Neste post, reproduzimos um texto escrito pelo Dr. Charles Amaral de Oliveira para o blog Mundo Sem Dor. No texto, ele faz uma reflexão a respeito do uso de corticoides e do tratamento da dor atualmente.
Corticoide – é tudo igual?
“Acabo de ler a Super Interessante de março de 2015. Incentivado por pacientes que citaram a reportagem, li o artigo “A dor que não passa nunca”. Para quem não leu, resumidamente, é um relato da dor de uma paciente anônima, médica, que ao cair sentada três dias antes de sua formatura em 2010, fraturou o cóccix (último ossinho da coluna, próximo ao ânus) e que, na busca de um tratamento adequado, acabou com dores causadas pelos próprios tratamentos adotados.
A partir daí foi submetida a inúmeros procedimentos, desde ressecção do cóccix até implante de um eletrodo medular para um melhor controle da dor. O pior é que a expectativa dos melhores resultados não se concretizou e na reportagem acompanhamos a descrição do sofrimento dela, com dores 24 horas, 7 dias por semana, 365 dias no ano. Ao final, ela cita que seu diagnóstico atual de aracnoidite adesiva, uma inflamação de uma membrana que envolve a medula espinhal, e por aderir à medula espinhal, provavelmente seja o motivador de suas dores.
Prometo escrever brevemente um post sobre esta condição; mas, neste momento gostaria de tecer dois comentários sobre o que foi escrito, com o único propósito de levar informações aos meus leitores, sem querer julgar, pois não conheço o caso nem a paciente.
Na reportagem, há uma referência que tudo piorou com o uso de corticoide (um antiinflamatório) no espaço peridural, e que a partir desse momento, iniciou esse quadro de aracnoidite adesiva (uma inflamação de uma das membranas que envolve a medula espinhal). Isto é possível, principalmente quando injetado inadvertidamente no espaço subaracnoideo, porém esse fato tem uma ocorrência baixíssima e quando ocorre, não obrigatoriamente evolui para aracnoidite adesiva.
Agora, considere que a peridural com corticoide é o procedimento intervencionista mais realizado para o controle da dor no mundo. São milhares todos os dias. Hoje, à luz da ciência, o questionamento não é, usar corticoide ou não, e sim, qual o melhor corticoide a utilizar — particulado ou não particulado?

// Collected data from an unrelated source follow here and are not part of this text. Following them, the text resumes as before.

/-- The shape of an instruction (files 40 to 45). -/
def shapeOf : Instr → Shape
  | .nop => .nop
  | .lxiB v => .lxi .bc v
  | .staxB => .stax .bc
  | .inxB => .inx .bc
  | .inrB => .inr .b
  | .dcrB => .dcr .b
  | .mviB v => .mvi .b v
  | .rlc => .rlc
  | .nop08 => .nop
  | .dadB => .dad .bc
  | .ldaxB => .ldax .bc
  | .dcxB => .dcx .bc
  | .inrC => .inr .c
  | .dcrC => .dcr .c
  | .mviC v => .mvi .c v
  | .rrc => .rrc
  | .nop10 => .nop
  | .lxiD v => .lxi .de v
  | .staxD => .stax .de
  | .inxD => .inx .de
  | .inrD => .inr .d
  | .dcrD => .dcr .d
  | .mviD v => .mvi .d v
  | .ral => .ral
  | .nop18 => .nop
  | .dadD => .dad .de
  | .ldaxD => .ldax .de
  | .dcxD => .dcx .de
  | .inrE => .inr .e
  | .dcrE => .dcr .e
  | .mviE v => .mvi .e v
  | .rar => .rar
  | .nop20 => .nop
  | .lxiH v => .lxi .hl v
  | .shld v => .shld v
  | .inxH => .inx .hl
  | .inrH => .inr .h
  | .dcrH => .dcr .h
  | .mviH v => .mvi .h v
  | .daa => .daa
  | .nop28 => .nop
  | .dadH => .dad .hl
  | .lhld v => .lhld v
  | .dcxH => .dcx .hl
  | .inrL => .inr .l
  | .dcrL => .dcr .l
  | .mviL v => .mvi .l v
  | .cma => .cma
  | .nop30 => .nop
  | .lxiSp v => .lxi .sp v
  | .sta v => .sta v
  | .inxSp => .inx .sp
  | .inrM => .inrM
  | .dcrM => .dcrM
  | .mviM v => .mviM v
  | .stc => .stc
  | .nop38 => .nop
  | .dadSp => .dad .sp
  | .lda v => .lda v
  | .dcxSp => .dcx .sp
  | .inrA => .inr .a
  | .dcrA => .dcr .a
  | .mviA v => .mvi .a v
  | .cmc => .cmc
  | .movBB => .mov .b .b
  | .movBC => .mov .b .c
  | .movBD => .mov .b .d
  | .movBE => .mov .b .e
  | .movBH => .mov .b .h
  | .movBL => .mov .b .l
  | .movBM => .movFromM .b
  | .movBA => .mov .b .a
  | .movCB => .mov .c .b
  | .movCC => .mov .c .c
  | .movCD => .mov .c .d
  | .movCE => .mov .c .e
  | .movCH => .mov .c .h
  | .movCL => .mov .c .l
  | .movCM => .movFromM .c
  | .movCA => .mov .c .a
  | .movDB => .mov .d .b
  | .movDC => .mov .d .c
  | .movDD => .mov .d .d
  | .movDE => .mov .d .e
  | .movDH => .mov .d .h
  | .movDL => .mov .d .l
  | .movDM => .movFromM .d
  | .movDA => .mov .d .a
  | .movEB => .mov .e .b
  | .movEC => .mov .e .c
  | .movED => .mov .e .d
  | .movEE => .mov .e .e
  | .movEH => .mov .e .h
  | .movEL => .mov .e .l
  | .movEM => .movFromM .e
  | .movEA => .mov .e .a
  | .movHB => .mov .h .b
  | .movHC => .mov .h .c
  | .movHD => .mov .h .d
  | .movHE => .mov .h .e
  | .movHH => .mov .h .h
  | .movHL => .mov .h .l
  | .movHM => .movFromM .h
  | .movHA => .mov .h .a
  | .movLB => .mov .l .b
  | .movLC => .mov .l .c
  | .movLD => .mov .l .d
  | .movLE => .mov .l .e
  | .movLH => .mov .l .h
  | .movLL => .mov .l .l
  | .movLM => .movFromM .l
  | .movLA => .mov .l .a
  | .movMB => .movToM .b
  | .movMC => .movToM .c
  | .movMD => .movToM .d
  | .movME => .movToM .e
  | .movMH => .movToM .h
  | .movML => .movToM .l
  | .hlt => .hlt
  | .movMA => .movToM .a
  | .movAB => .mov .a .b
  | .movAC => .mov .a .c
  | .movAD => .mov .a .d
  | .movAE => .mov .a .e
  | .movAH => .mov .a .h
  | .movAL => .mov .a .l
  | .movAM => .movFromM .a
  | .movAA => .mov .a .a
  | .addB => .alu .add .b
  | .addC => .alu .add .c
  | .addD => .alu .add .d
  | .addE => .alu .add .e
  | .addH => .alu .add .h
  | .addL => .alu .add .l
  | .addM => .aluM .add
  | .addA => .alu .add .a
  | .adcB => .alu .adc .b
  | .adcC => .alu .adc .c
  | .adcD => .alu .adc .d
  | .adcE => .alu .adc .e
  | .adcH => .alu .adc .h
  | .adcL => .alu .adc .l
  | .adcM => .aluM .adc
  | .adcA => .alu .adc .a
  | .subB => .alu .sub .b
  | .subC => .alu .sub .c
  | .subD => .alu .sub .d
  | .subE => .alu .sub .e
  | .subH => .alu .sub .h
  | .subL => .alu .sub .l
  | .subM => .aluM .sub
  | .subA => .alu .sub .a
  | .sbbB => .alu .sbb .b
  | .sbbC => .alu .sbb .c
  | .sbbD => .alu .sbb .d
  | .sbbE => .alu .sbb .e
  | .sbbH => .alu .sbb .h
  | .sbbL => .alu .sbb .l
  | .sbbM => .aluM .sbb
  | .sbbA => .alu .sbb .a
  | .anaB => .alu .ana .b
  | .anaC => .alu .ana .c
  | .anaD => .alu .ana .d
  | .anaE => .alu .ana .e
  | .anaH => .alu .ana .h
  | .anaL => .alu .ana .l
  | .anaM => .aluM .ana
  | .anaA => .alu .ana .a
  | .xraB => .alu .xra .b
  | .xraC => .alu .xra .c
  | .xraD => .alu .xra .d
  | .xraE => .alu .xra .e
  | .xraH => .alu .xra .h
  | .xraL => .alu .xra .l
  | .xraM => .aluM .xra
  | .xraA => .alu .xra .a
  | .oraB => .alu .ora .b
  | .oraC => .alu .ora .c
  | .oraD => .alu .ora .d
  | .oraE => .alu .ora .e
  | .oraH => .alu .ora .h
  | .oraL => .alu .ora .l
  | .oraM => .aluM .ora
  | .oraA => .alu .ora .a
  | .cmpB => .alu .cmp .b
  | .cmpC => .alu .cmp .c
  | .cmpD => .alu .cmp .d
  | .cmpE => .alu .cmp .e
  | .cmpH => .alu .cmp .h
  | .cmpL => .alu .cmp .l
  | .cmpM => .aluM .cmp
  | .cmpA => .alu .cmp .a
  | .rnz => .rcc .nz
  | .popB => .pop .bc
  | .jnz v => .jcc .nz v
  | .jmp v => .jmp v
  | .cnz v => .ccc .nz v
  | .pushB => .push .bc
  | .adi v => .aluImm .add v
  | .rst0 => .rst 0
  | .rz => .rcc .z
  | .ret => .ret
  | .jz v => .jcc .z v
  | .jmpCB v => .jmp v
  | .cz v => .ccc .z v
  | .call v => .call v
  | .aci v => .aluImm .adc v
  | .rst1 => .rst 1
  | .rnc => .rcc .nc
  | .popD => .pop .de
  | .jnc v => .jcc .nc v
  | .outPort v => .outPort v
  | .cnc v => .ccc .nc v
  | .pushD => .push .de
  | .sui v => .aluImm .sub v
  | .rst2 => .rst 2
  | .rc => .rcc .c
  | .retD9 => .ret
  | .jc v => .jcc .c v
  | .inPort v => .inPort v
  | .cc v => .ccc .c v
  | .callDD v => .call v
  | .sbi v => .aluImm .sbb v
  | .rst3 => .rst 3
  | .rpo => .rcc .po
  | .popH => .pop .hl
  | .jpo v => .jcc .po v
  | .xthl => .xthl
  | .cpo v => .ccc .po v
  | .pushH => .push .hl
  | .ani v => .aluImm .ana v
  | .rst4 => .rst 4
  | .rpe => .rcc .pe
  | .pchl => .pchl
  | .jpe v => .jcc .pe v
  | .xchg => .xchg
  | .cpe v => .ccc .pe v
  | .callED v => .call v
  | .xri v => .aluImm .xra v
  | .rst5 => .rst 5
  | .rp => .rcc .p
  | .popPsw => .popPsw
  | .jp v => .jcc .p v
  | .di => .di
  | .cp v => .ccc .p v
  | .pushPsw => .pushPsw
  | .ori v => .aluImm .ora v
  | .rst6 => .rst 6
  | .rm => .rcc .m
  | .sphl => .sphl
  | .jm v => .jcc .m v
  | .ei => .ei
  | .cm v => .ccc .m v
  | .callFD v => .call v
  | .cpi v => .aluImm .cmp v
  | .rst7 => .rst 7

Isto me leva ao meu primeiro comentário: o paciente precisa estar ciente sobre os dois tipos de corticoide. Por exemplo, a metilprednisolona, corticoide particulado citado no procedimento submetido pela paciente da reportagem, possui partículas maiores que o diâmetro de pequenas artérias da coluna e, se injetado inadvertidamente nestas artérias, pode obstruí-las e causar consequências sérias. Em contrapartida, um corticoide não particulado como a dexametasona não apresenta tal risco de obstrução arterial, porém seu período de ação é menor e, portanto, tem menor eficácia. De uma forma geral, damos preferência para os corticóides particulados na coluna lombossacral e os não particulados nas demais.

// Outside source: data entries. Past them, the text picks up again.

/-- ADD, ADC, SUB, SBB of a register or of memory: encoding, result, flags, bus events. 41_arithmetic.md R453 to
R456 with R449. Bus events stand at the indices of R702, the spec's decision D19, whenever MC is well formed. -/
def Obligations.AddAndSubtract : Prop :=
  ∀ (s : State) (r : Reg),
    let a := s.cpu.a
    let m := s.readByte s.hl .normal
    let rd := [(1, s.readAt s.hl .normal)]
    let cy := s.cpu.flags.cy
    let put (x : Alu) : State := (s.setFlags x.flags).setReg .a x.res
    (encode (.aluReg .add r) = [0b10000#5 ++ regCode r] ∧ Completes (.aluReg .add r) s (put (add8 a (s.reg r) false)) []) ∧
    (encode .addM = [0x86] ∧ Completes .addM s (put (add8 a m false)) rd) ∧
    (encode (.aluReg .adc r) = [0b10001#5 ++ regCode r] ∧ Completes (.aluReg .adc r) s (put (add8 a (s.reg r) cy)) []) ∧
    (encode .adcM = [0x8E] ∧ Completes .adcM s (put (add8 a m cy)) rd) ∧
    (encode (.aluReg .sub r) = [0b10010#5 ++ regCode r] ∧ Completes (.aluReg .sub r) s (put (sub8 a (s.reg r) false)) []) ∧
    (encode .subM = [0x96] ∧ Completes .subM s (put (sub8 a m false)) rd) ∧
    (encode (.aluReg .sbb r) = [0b10011#5 ++ regCode r] ∧ Completes (.aluReg .sbb r) s (put (sub8 a (s.reg r) cy)) []) ∧
    (encode .sbbM = [0x9E] ∧ Completes .sbbM s (put (sub8 a m cy)) rd)

/-- ANA, XRA, ORA, CMP of a register or of memory: encoding, result, flags, bus events. 42_logical.md R500 to R503.
Bus events stand at the indices of R702, the spec's decision D19, whenever MC is well formed. -/
def Obligations.LogicAndCompare : Prop :=
  ∀ (s : State) (r : Reg),
    let a := s.cpu.a
    let m := s.readByte s.hl .normal
    let rd := [(1, s.readAt s.hl .normal)]
    let put (v : Byte) (ac : Bool) : State := (s.setFlags (szp v ac false)).setReg .a v
    (encode (.aluReg .ana r) = [0b10100#5 ++ regCode r] ∧
      Completes (.aluReg .ana r) s (put (a &&& s.reg r) ((a ||| s.reg r).getLsbD 3)) []) ∧
    (encode .anaM = [0xA6] ∧ Completes .anaM s (put (a &&& m) ((a ||| m).getLsbD 3)) rd) ∧
    (encode (.aluReg .xra r) = [0b10101#5 ++ regCode r] ∧ Completes (.aluReg .xra r) s (put (a ^^^ s.reg r) false) []) ∧
    (encode .xraM = [0xAE] ∧ Completes .xraM s (put (a ^^^ m) false) rd) ∧
    (encode (.aluReg .ora r) = [0b10110#5 ++ regCode r] ∧ Completes (.aluReg .ora r) s (put (a ||| s.reg r) false) []) ∧
    (encode .oraM = [0xB6] ∧ Completes .oraM s (put (a ||| m) false) rd) ∧
    (encode (.aluReg .cmp r) = [0b10111#5 ++ regCode r] ∧
      Completes (.aluReg .cmp r) s (s.setFlags (sub8 a (s.reg r) false).flags) []) ∧
    (encode .cmpM = [0xBE] ∧ Completes .cmpM s (s.setFlags (sub8 a m false).flags) rd)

Existem casos em que os benefícios sobrepõem os riscos. No ano passado, nós que trabalhamos no manejo da dor, testemunhamos o surgimento de casos de Síndrome Dolorosa Complexo Regional (SDCR) supostamente iniciados após a campanha de vacinação do HPV. Segundo os epidemiologistas, o benefício da vacinação em massa, com a possível diminuição na incidência do câncer de colo de útero, sobrepõe os riscos de alguns casos (trágicos por sinal!) da SDCR.
Quero dizer que as peridurais com corticóide, em mãos experientes e realizados sob visualização do intensificador de imagens, são procedimentos muito seguros mas não isentos de riscos, como em qualquer outro procedimento médico.
Meu outro comentário é que segundo a reportagem, a paciente preferiu não ser acompanhada por um psicólogo. Como muitas vezes já apontamos aqui no blog, dores crônicas levam ao sofrimento e uma expansão na intensidade da dor. Portanto, um acompanhamento psicológico com profissional experiente é fundamental para um melhor controle da dor, associado é claro, ao atendimento de outros profissionais que compõem a equipe multidisciplinar”.